To investigate the mechanism of alveolar bone remodeling in response to orthodontic force application, we examined the distribution of osteoclasts and pre-osteoclastic cells using quantitative immunohistochemistry of vacuolar type H(+)-ATPase. For orthodontic force to be produced by the Waldo method, an orthodontic elastic band was inserted between the upper first and second molars of rats. The observed areas of periodontal tissues around second molars were the distal surfaces of mesial roots, as the pressure side, and the mesial surfaces of distal roots, as the tension side. Specific expression of vacuolar-type H(+)-ATPase at the ultrastructural level was detected in mononuclear and multinucleated pre-osteoclastic cells, as well as osteoclasts with ruffled borders on bone surfaces. At 6 hrs after orthodontic force application, many osteoclasts and pre-osteoclastic cells with H(+)-ATPase expression were first observed in vascular canals of the alveolar bone crest near the pressure side of the periodontal ligament, but the number of osteoclasts was not increased in the periodontal ligament. On day 1 after tooth movement, osteoclasts were increased in number in the periodontal ligament and in adjacent alveolar bones on the pressure side, but were seldom observed in corresponding areas on the tension side. The number of osteoclasts increased until day 7, but had decreased by day 14. These results suggest that, in bone remodeling during experimental tooth movement, (1) osteoclasts and pre-osteoclastic cells can be identified by H(+)-ATPase immunohistochemistry, (2) osteoclasts and pre-osteoclastic cells are rapidly induced after force application, (3) osteoclast induction first occurs in vascular canals of the alveolar bone crest on the pressure side, and then, (4) the number of osteoclasts increases in the periodontal ligament on the pressure side.

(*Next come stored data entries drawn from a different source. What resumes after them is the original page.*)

-- ==== Sys2Proof/Machine/Modulator.lean ====
section
/-! DEFINITION. The modulator, UNIT 1 (43_modulator.md). The shared bodies are also what `call MD.<OP>` runs
(00_scope.md R12). -/

namespace Sys2Proof.Machine

/-- The generator's registers after MD.CLEAR (43_modulator.md R173). -/
def MdRegs.cleared (m : MdRegs) : MdRegs :=
  { m with phase := 0, curInc := 0, active := false, symPos := 0, curBit := false, txOverflow := false }

/-- MD.CLEAR (43_modulator.md R173). -/
def mdClear (s : State) : State × Resp := ((s.setMd s.md.cleared).clearTxq, respond true 0)

/-- The configuration MD.SETUP loads (43_modulator.md R172). -/
def MdRegs.configure (c : CfgRegs) (m : MdRegs) : MdRegs :=
  { m with
    sps := c.sps
    half := c.sps / 2
    inc0 := tuningWord c.tone0 c.sampleRate
    inc1 := tuningWord c.tone1 c.sampleRate
    man := c.manchester }

/-- MD.SETUP (43_modulator.md R172). -/
def mdSetup (s : State) : State × Resp :=
  if s.cfg.valid then
    ((mdClear ((s.setMd (s.md.configure s.cfg)).setCfgErr false)).1, respond true 0)
  else (s.setCfgErr true, respond false 0)

/-- MD.SET_PREAMBLE (43_modulator.md R174). -/
def mdSetPreamble (n : BitVec 16) (s : State) : State × Resp :=
  (s.setCfg (s.cfg.write 5 (n.setWidth 32)), respond true 0)

/-- MD.SET_POSTAMBLE (43_modulator.md R175). -/
def mdSetPostamble (n : BitVec 16) (s : State) : State × Resp :=
  (s.setCfg (s.cfg.write 6 (n.setWidth 32)), respond true 0)

/-- MD.ADD_SYMBOL (43_modulator.md R176). -/
def mdAddSymbol (b : Bool) (s : State) : State × Resp :=
  if s.txq.canPut s.build.txqN then (s.setTxq (s.txq.push s.build.txqN (symbolItem s.build b)), respond true 0)
  else ((s.setMd { s.md with txOverflow := true }).event .txOverflow, respond false 0)

/-- `call MD.ADD_SYMBOL` for each symbol in order, and how many were queued. -/
def mdAddSymbols : List Bool → State → State × Nat
  | [], s => (s, 0)
  | b :: bs, s =>
    let r := mdAddSymbol b s
    let q := mdAddSymbols bs r.1
    (q.1, r.2.v.toNat + q.2)

/-- The symbols of a preamble of length `n`: 1, 0, 1, 0, ... (43_modulator.md R177). -/
def preambleSymbols (n : Nat) : List Bool := (List.range n).map fun i => decide (i % 2 = 0)

/-- The symbols of a postamble of length `n`: all 0 (43_modulator.md R178). -/
def postambleSymbols (n : Nat) : List Bool := List.replicate n false

/-- A symbol run queued whole or not: `respond(k = n ? 1 : 0, k = n ? k : 0)` (43_modulator.md R177, R178). -/
def mdAddRun (bs : List Bool) (s : State) : State × Resp :=
  let r := mdAddSymbols bs s
  (r.1, respond (decide (r.2 = bs.length)) (zext32 r.2))

/-- MD.ADD_PREAMBLE (43_modulator.md R177). -/
def mdAddPreamble (s : State) : State × Resp := mdAddRun (preambleSymbols s.cfg.preamble) s

/-- MD.ADD_POSTAMBLE (43_modulator.md R178). -/
def mdAddPostamble (s : State) : State × Resp := mdAddRun (postambleSymbols s.cfg.postamble) s

/-- The generator takes the item `b` from TXQ (43_modulator.md R179, its first step). -/
def MdRegs.load (m : MdRegs) (b : Nat) : MdRegs :=
  { m with curBit := itemBit b, active := true, symPos := 0, curInc := if b = 1 then m.inc1 else m.inc0 }

/-- `manchesterSwitch()` (43_modulator.md R180). -/
def MdRegs.manchesterSwitch (m : MdRegs) : MdRegs :=
  if m.man ∧ m.symPos = m.half then { m with curInc := if m.curBit then m.inc0 else m.inc1 } else m

/-- `wrap_32(phase + inc)` (43_modulator.md R179) in a phase register of `PHASE_BITS` bits (10_state.md R28). R179 writes 32
whatever `PHASE_BITS` is; that a narrower register keeps the low bits is a DESIGN CHOICE (notes/assumptions/6.md). -/
def nextPhase (b : Build) (phase : Nat) (inc : BitVec 32) : Nat := (phase + inc.toNat) % 2 ^ 32 % 2 ^ b.phaseBits

/-- The phase and the position advance by one sample (43_modulator.md R179, its last steps). -/
def MdRegs.advance (b : Build) (m : MdRegs) : MdRegs :=
  { m with
    phase := nextPhase b m.phase m.curInc
    symPos := m.symPos + 1
    active := if m.symPos + 1 = m.sps then false else m.active }

/-- One sample of a generator that has a symbol (43_modulator.md R179). -/
def mdEmitSample (s : State) : State × Resp :=
  (s.setMd (s.md.manchesterSwitch.advance s.build), respond true (wrap32 (sine s.build s.md.manchesterSwitch.phase)))

/-- MD.GET_SAMPLE (43_modulator.md R179). -/
def mdGetSample (s : State) : State × Resp :=
  if s.md.active then mdEmitSample s
  else if s.txq.canGet then
    mdEmitSample ((s.setTxq (s.txq.pop s.build.txqN)).setMd (s.md.load s.txq.head))
  else (s, respond false 0)

/-! ## The commands of UNIT 1 -/

/-- MD.SETUP (43_modulator.md R172). -/
def execMdSetup (s : State) : Host.Outcome State Fault Refusal := finish (mdSetup s)
/-- MD.CLEAR (43_modulator.md R173). -/
def execMdClear (s : State) : Host.Outcome State Fault Refusal := finish (mdClear s)
/-- MD.SET_PREAMBLE (43_modulator.md R174). -/
def execMdSetPreamble (n : BitVec 16) (s : State) : Host.Outcome State Fault Refusal := finish (mdSetPreamble n s)
/-- MD.SET_POSTAMBLE (43_modulator.md R175). -/
def execMdSetPostamble (n : BitVec 16) (s : State) : Host.Outcome State Fault Refusal := finish (mdSetPostamble n s)
/-- MD.ADD_PREAMBLE (43_modulator.md R177). -/
def execMdAddPreamble (s : State) : Host.Outcome State Fault Refusal := finish (mdAddPreamble s)
/-- MD.ADD_POSTAMBLE (43_modulator.md R178). -/
def execMdAddPostamble (s : State) : Host.Outcome State Fault Refusal := finish (mdAddPostamble s)
/-- MD.ADD_SYMBOL (43_modulator.md R176). -/
def execMdAddSymbol (b : Bool) (s : State) : Host.Outcome State Fault Refusal := finish (mdAddSymbol b s)
/-- MD.GET_SAMPLE (43_modulator.md R179). -/
def execMdGetSample (s : State) : Host.Outcome State Fault Refusal := finish (mdGetSample s)

end Sys2Proof.Machine
end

Histomorphometric and biochemical study of osteoclasts at orthodontic compression sites in the rat during indomethacin inhibition.

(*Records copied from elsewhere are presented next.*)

/-- 43_modulator.md R179, R180 and 46_facade.md R254: MD.GET_SAMPLE, and FAC.ENCODE_GET_SAMPLE as the same command. An idle
generator takes the next symbol of TXQ or answers "no sample"; a sample is the sine of the phase before it advances; the tone
switches at `MD.half` under Manchester coding; the last sample of a symbol idles the generator. Two clauses
are the model's choice: an item of TXQ that is neither 0 nor 1 sends tone 0 first, and the bit kept of it is a free value
(notes/assumptions/19.md); a phase register of fewer than 32 bits keeps the low `PHASE_BITS` bits of the phase
(notes/assumptions/6.md). -/
def Obligations.GetSampleEmitsThenAdvances : Prop :=
  ∀ (s : State) (d : Data),
    decode (cmdWord 1 7 0 d) = .ok .mdGetSample ∧ decode (cmdWord 0 3 0 d) = .ok .facEncodeGetSample ∧
    exec .facEncodeGetSample s = exec .mdGetSample s ∧
    (s.md.active = false → s.txq.put = s.txq.get → exec .mdGetSample s = .next (s.reply (respond false 0))) ∧
    (∀ inc, s.md.active = true →
      inc = (if s.md.man = true ∧ s.md.symPos = s.md.half then (if s.md.curBit then s.md.inc0 else s.md.inc1)
        else s.md.curInc) →
      exec .mdGetSample s =
        .next ((s.setMd { s.md with
          curInc := inc
          phase := (s.md.phase + inc.toNat) % 2 ^ 32 % 2 ^ s.build.phaseBits
          symPos := s.md.symPos + 1
          active := decide (s.md.symPos + 1 ≠ s.md.sps) }).reply
          (respond true (BitVec.ofInt 32 (sine s.build s.md.phase))))) ∧
    (∀ v b inc, s.md.active = false → s.txq.put ≠ s.txq.get → v = Memory.read s.txq.slot s.txq.get →
      (v = 0 → b = false) → (v = 1 → b = true) → (2 ≤ v → b = Config.wideItemBit v) →
      inc = (if s.md.man = true ∧ 0 = s.md.half then (if b then s.md.inc0 else s.md.inc1)
        else (if v = 1 then s.md.inc1 else s.md.inc0)) →
      exec .mdGetSample s =
        .next (((s.setTxq ⟨s.txq.put, (s.txq.get + 1) % s.build.txqN, s.txq.slot⟩).setMd { s.md with
          curBit := b
          curInc := inc
          phase := (s.md.phase + inc.toNat) % 2 ^ 32 % 2 ^ s.build.phaseBits
          symPos := 1
          active := decide (1 ≠ s.md.sps) }).reply
          (respond true (BitVec.ofInt 32 (sine s.build s.md.phase)))))

/-- 43_modulator.md R182: a transmission of `n` queued symbols gives exactly `n * MD.sps` samples, then "no sample". -/
def Obligations.QueuedSymbolsGiveSpsSamplesEach : Prop :=
  ∀ (s : State), QueueInv s.build.txqN s.txq → MdInv s.build s.md → s.md.active = false →
    ∃ (t : State) (ws : List CmdWord),
      execAll (List.replicate (s.txq.count s.build.txqN * s.md.sps) .mdGetSample) s = .next t ∧
      (t.port s.serving).responses = (s.port s.serving).responses ++ ws ∧
      ws.length = s.txq.count s.build.txqN * s.md.sps ∧ (∀ w ∈ ws, w.getLsbD 63 = true) ∧
      t.txq.items s.build.txqN = [] ∧ t.md.active = false ∧
      exec .mdGetSample t = .next (t.reply (respond false 0))

/-- 43_modulator.md R181: the phase changes only where a sample is produced, by the increment in use, and where the modulator
is cleared, to 0.
R181 says that the phase advances by the increment, R179 that it does so modulo `2^32`; that a phase register of fewer
bits keeps the low `PHASE_BITS` of that is the model's choice (notes/assumptions/6.md). -/
def Obligations.PhaseAdvancesOnlyWithSamples : Prop :=
  ∀ (i : Instr) (s t : State), exec i s = .next t →
    (i ∉ [Instr.mdGetSample, .facEncodeGetSample, .mdSetup, .mdClear, .facSetup, .facEncodeMessage] →
      t.md.phase = s.md.phase) ∧
    (i = .mdGetSample ∨ i = .facEncodeGetSample →
      (s.md.active = true ∨ s.txq.canGet = true → t.md.phase = (s.md.phase + t.md.curInc.toNat) % 2 ^ 32 % 2 ^ s.build.phaseBits) ∧
      (s.md.active = false → s.txq.canGet = false → t.md.phase = s.md.phase)) ∧
    (i = .mdClear ∨ i = .facEncodeMessage → t.md.phase = 0) ∧
    (i = .mdSetup ∨ i = .facSetup → t.md.phase = if s.cfg.valid then 0 else s.md.phase)

/-- 43_modulator.md R170: an entry of the quarter-wave table is the rounded sine at the centre of its step, in every build;
with the defaults the table is the listing of R170, read forwards and backwards and negated by the quadrant. In every build
the sine is in `[-SINE_AMPL, SINE_AMPL]`, negated by half a turn, mirrored about the quarter turn, and does not read the phase
bits below its index; with the defaults it is never 0. R170 and 20_memory.md R60 give an entry 16 bits; that a larger one, which
only a `SINE_AMPL` above 65535 gives, is not cut is the model's choice (notes/assumptions/6.md). -/
def Obligations.SineIsOddAndMirrored : Prop :=
  (∀ (b : Build) (i : Nat), b.valid = true → i < 2 ^ b.qtabBits →
    (sineQ b i : Int) =
      ⌊(b.sineAmpl : ℝ) * Real.sin (Real.pi / 2 * (((i : ℝ) + 1 / 2) / 2 ^ b.qtabBits)) + 1 / 2⌋) ∧
  (∀ (b : Build) (i low step : Nat), b.valid = true → i < 2 ^ b.qtabBits →
    step = 2 ^ (b.phaseBits - 2 - b.qtabBits) → low < step →
    sine b (i * step + low) = sineQ b i ∧
    sine b (2 ^ (b.phaseBits - 2) + i * step + low) = sineQ b (2 ^ b.qtabBits - 1 - i) ∧
    sine b (2 * 2 ^ (b.phaseBits - 2) + i * step + low) = -(sineQ b i : Int) ∧
    sine b (3 * 2 ^ (b.phaseBits - 2) + i * step + low) = -(sineQ b (2 ^ b.qtabBits - 1 - i) : Int)) ∧
  (∀ table : List Nat,
    table =
      [402, 1206, 2009, 2811, 3612, 4410, 5205, 5998, 6786, 7571, 8351, 9126, 9896, 10659, 11417, 12167,
        12910, 13645, 14372, 15090, 15800, 16499, 17189, 17869, 18537, 19195, 19841, 20475, 21096, 21705, 22301, 22884,
        23452, 24007, 24547, 25072, 25582, 26077, 26556, 27019, 27466, 27896, 28310, 28706, 29085, 29447, 29791, 30117,
        30424, 30714, 30985, 31237, 31470, 31685, 31880, 32057, 32213, 32351, 32469, 32567, 32646, 32705, 32745, 32765] →
    (List.range 64).map (sineQ {}) = table ∧
    ∀ i < 64, ∀ low < 2 ^ 24,
      sine {} (i * 2 ^ 24 + low) = table.getD i 0 ∧
      sine {} (2 ^ 30 + i * 2 ^ 24 + low) = table.getD (63 - i) 0 ∧
      sine {} (2 * 2 ^ 30 + i * 2 ^ 24 + low) = -(table.getD i 0 : Int) ∧
      sine {} (3 * 2 ^ 30 + i * 2 ^ 24 + low) = -(table.getD (63 - i) 0 : Int)) ∧
  (∀ (b : Build) (p : Nat), b.valid = true →
    -(b.sineAmpl : Int) ≤ sine b p ∧ sine b p ≤ b.sineAmpl ∧
    sine b (p + 2 ^ (b.phaseBits - 1)) = -sine b p ∧
    (p < 2 ^ (b.phaseBits - 1) → sine b (2 ^ (b.phaseBits - 1) - 1 - p) = sine b p) ∧
    sine b (p / 2 ^ (b.phaseBits - 2 - b.qtabBits) * 2 ^ (b.phaseBits - 2 - b.qtabBits)) = sine b p) ∧
  ∀ p : Nat, sine {} p ≠ 0

/-! ## Clock recovery -/

/-- 41_clock_recovery.md R121, R122: CR.SETUP loads the symbol length and the windows from a valid CFG and clears the tracker;
with an invalid CFG only `FAC.cfgErr` changes. CR.CLEAR forgets the edge, the last transition and the history. -/
def Obligations.ClockRecoverySetupAndClear : Prop :=
  ∀ (s : State) (d : Data),
    decode (cmdWord 3 0 0 d) = .ok .crSetup ∧ decode (cmdWord 3 1 0 d) = .ok .crClear ∧
    (∀ sps, sps = s.cfg.sampleRate.toNat / s.cfg.symbolRate.toNat → s.cfg.valid = true →
      exec .crSetup s =
        .next (((s.setCfgErr false).setCr
          ⟨sps, s.cfg.crTol.extractLsb' 0 8, s.cfg.crTol.extractLsb' 8 8, s.cfg.crCw.extractLsb' 0 8,
            s.cfg.crCw.extractLsb' 8 8, none, false, 0, [], BitVec.ofNat 32 sps⟩).reply (respond true 0))) ∧
    (s.cfg.valid = false → exec .crSetup s = .next ((s.setCfgErr true).reply (respond false 0))) ∧
    exec .crClear s =
      .next ((s.setCr
        ⟨s.cr.sps, s.cr.tolLo, s.cr.tolHi, s.cr.cwLo, s.cr.cwHi, none, false, 0, [],
          BitVec.ofNat 32 s.cr.sps⟩).reply (respond true 0))

/-- 41_clock_recovery.md R123 to R128: the first transition primes; a later one whose interval is out of tolerance changes
`CR.lastT` alone and is an event; one in tolerance seeds an unset edge, is pushed into the history and, when that is full,
moves the edge by the mean offset's distance from the symbol centre; both are decided by the centre window. `decided e` is
the decision against the edge `e`. -/
def Obligations.TransitionsAreGatedPushedAndDecided : Prop :=
  (∀ d : Data, decode (cmdWord 3 2 0 d) = .ok (.crTransition d)) ∧
  ∀ (s : State) (t iv : BitVec 32) (decided : Nat → Bool), 1 ≤ s.build.histN → iv = t - s.cr.lastT → 0 < s.cr.sps →
    (∀ e, decided e = true ↔
      (s.cr.cwLo.toNat : Int) * s.cr.sps ≤ 100 * (((t.toNat : Int) - e) % (s.cr.sps : Int)) ∧
      100 * (((t.toNat : Int) - e) % (s.cr.sps : Int)) ≤ (s.cr.cwHi.toNat : Int) * s.cr.sps) →
    (s.cr.lastValid = false →
      exec (.crTransition t) s =
        .next ((s.setCr { s.cr with lastValid := true, lastT := t }).reply (respond true 0))) ∧
    (s.cr.lastValid = true →
      ¬ (s.cr.tolLo.toNat * s.cr.sps ≤ 100 * iv.toNat ∧ 100 * iv.toNat ≤ s.cr.tolHi.toNat * s.cr.sps) →
      exec (.crTransition t) s =
        .next (((s.setCr { s.cr with lastT := t }).event .crReject).reply
          (respond true (match s.cr.edge with
            | none => 0
            | some e => if decided e then 1 else 0)))) ∧
    (∀ (e : Nat) (h : List Transition), s.cr.lastValid = true →
      s.cr.tolLo.toNat * s.cr.sps ≤ 100 * iv.toNat → 100 * iv.toNat ≤ s.cr.tolHi.toNat * s.cr.sps →
      (e : Int) = (match s.cr.edge with
        | none => ((t.toNat : Int) - (iv.toNat / 2 : Nat)) % (s.cr.sps : Int)
        | some e => e) →
      h = (if s.cr.hist.length + 1 ≤ s.build.histN then s.cr.hist ++ [Transition.mk t iv]
        else (s.cr.hist ++ [Transition.mk t iv]).drop 1) →
      (h.length ≠ s.build.histN →
        exec (.crTransition t) s =
          .next ((s.setCr { s.cr with lastT := t, edge := some e, hist := h }).reply
            (respond true (if decided e then 3 else 2)))) ∧
      (∀ (mco e' : Nat), h.length = s.build.histN →
        (mco : Int) = (h.map fun r => ((r.t.toNat : Int) - e) % (s.cr.sps : Int)).sum / (s.build.histN : Int) →
        (e' : Int) = ((e : Int) + mco - (s.cr.sps / 2 : Nat)) % (s.cr.sps : Int) →
        exec (.crTransition t) s =
          .next ((s.setCr { s.cr with
            lastT := t
            edge := some e'
            hist := h
            spsEst := BitVec.ofNat 32 ((h.map fun r => r.iv.toNat).sum / s.build.histN) }).reply
            (respond true (if decided e' then 3 else 2)))))

/-- 41_clock_recovery.md R130: on a jitter-free Manchester stream with an even symbol length, from a cleared tracker, the first
whole-symbol interval locks the edge half a symbol before the centres; then every centre is decided 1 and every boundary 0,
and the lock is kept. The tolerance window holds one symbol and not half of one; the centre window holds the centre and not
the boundary, as with the reset values. -/
def Obligations.ClockRecoveryConverges : Prop :=
  ∀ (s : State) (c : Nat) (bounds : List Bool) (stream : List (Nat × Bool)),
    1 ≤ s.build.histN → 2 ≤ s.cr.sps → s.cr.sps % 2 = 0 → s.cr = s.cr.cleared →
    50 < s.cr.tolLo.toNat → s.cr.tolLo.toNat ≤ 100 → 100 ≤ s.cr.tolHi.toNat →
    0 < s.cr.cwLo.toNat → s.cr.cwLo.toNat ≤ 50 → 50 ≤ s.cr.cwHi.toNat →
    stream = manchesterStream s.cr.sps c (false :: bounds) →
    c + (bounds.length + 1) * s.cr.sps < 2 ^ 32 →
    ∃ (t : State) (e : Nat) (ws : List CmdWord),
      execAll ((c :: stream.map Prod.fst).map fun n => .crTransition (BitVec.ofNat 32 n)) s = .next t ∧
      (e : Int) = ((c : Int) - (s.cr.sps / 2 : Nat)) % (s.cr.sps : Int) ∧
      CrLocked t.cr e ∧ t.cr.sps = s.cr.sps ∧
      (t.port s.serving).responses = (s.port s.serving).responses ++ ws ∧
      ws.map (fun w => w.getLsbD 0) = false :: stream.map Prod.snd

/-! ## The demodulator -/

/-- 42_demodulator.md R140, R141: DM.SETUP loads the coding and the clock-recovery configuration from a valid CFG and clears the
receive pipeline; with an invalid CFG only `FAC.cfgErr` changes. DM.CLEAR zeroes the pipeline, forgets the tracker's state and
empties RXQ, keeping the configuration. -/
def Obligations.DemodulatorSetupAndClear : Prop :=
  ∀ (s : State) (d : Data),
    decode (cmdWord 2 0 0 d) = .ok .dmSetup ∧ decode (cmdWord 2 1 0 d) = .ok .dmClear ∧
    (∀ sps, sps = s.cfg.sampleRate.toNat / s.cfg.symbolRate.toNat → s.cfg.valid = true →
      exec .dmSetup s =
        .next (((((s.setCfgErr false).setDm
          ⟨s.cfg.mode.getLsbD 0, 0, 0, 0, 0, 0, 0, 0, 0, 0, List.replicate s.build.majW false, false, 0⟩).setCr
          ⟨sps, s.cfg.crTol.extractLsb' 0 8, s.cfg.crTol.extractLsb' 8 8, s.cfg.crCw.extractLsb' 0 8,
            s.cfg.crCw.extractLsb' 8 8, none, false, 0, [], BitVec.ofNat 32 sps⟩).setRxq ⟨0, 0, s.rxq.slot⟩).reply
          (respond true 0))) ∧
    (s.cfg.valid = false → exec .dmSetup s = .next ((s.setCfgErr true).reply (respond false 0))) ∧
    exec .dmClear s =
      .next ((((s.setDm
        ⟨s.dm.man, 0, 0, 0, 0, 0, 0, 0, 0, 0, List.replicate s.build.majW false, false, 0⟩).setCr
        ⟨s.cr.sps, s.cr.tolLo, s.cr.tolHi, s.cr.cwLo, s.cr.cwHi, none, false, 0, [],
          BitVec.ofNat 32 s.cr.sps⟩).setRxq ⟨0, 0, s.rxq.slot⟩).reply (respond true 0))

Prostaglandins affect the number of osteoclasts at compression sites in orthodontic tooth movement. They may also have a role in tooth movement and influence the extent of root resorption. The purpose was to examine the effect of indomethacin on the activity of resident osteoclasts, recruitment of new osteoclasts and root resorption at orthodontic compression sites. Two separate populations of osteoclasts were studied: those resident at the sites after initial appliance activation and those recruited by a subsequent activation. Orthodontic appliances were activated to provide mesially directed forces of 40 g on the maxillary molars of rats. The appliances were activated with the same force after 4 days. The rats were killed at 1, 3, 6 and 10 days after initial activation. Half of the rats were injected with indomethacin. Tooth movement was measured cephalometrically; osteoclast numbers, sizes, numbers of nuclei per osteoclast and root resorption were assessed histomorphometrically; tartrate-resistant acid phosphatase (TRAP) in alveolar bone was measured biochemically. Indomethacin inhibited both initial tooth displacement and that following the delay. It also reduced the increase in osteoclast numbers, total osteoclast surface and alveolar bone TRAP at day 10. It had no effect on the surface area of each individual osteoclast or number of nuclei in each osteoclast. Root resorption increased in both groups but it was enhanced at day 10 in the indomethacin group. These data suggest that orthodontic tooth movement after appliance activation requires the recruitment of osteoclasts to sites of compression and that this is indomethacin-sensitive. Furthermore, indomethacin enhances root resorption at compression sites 10 days after appliance reactivation.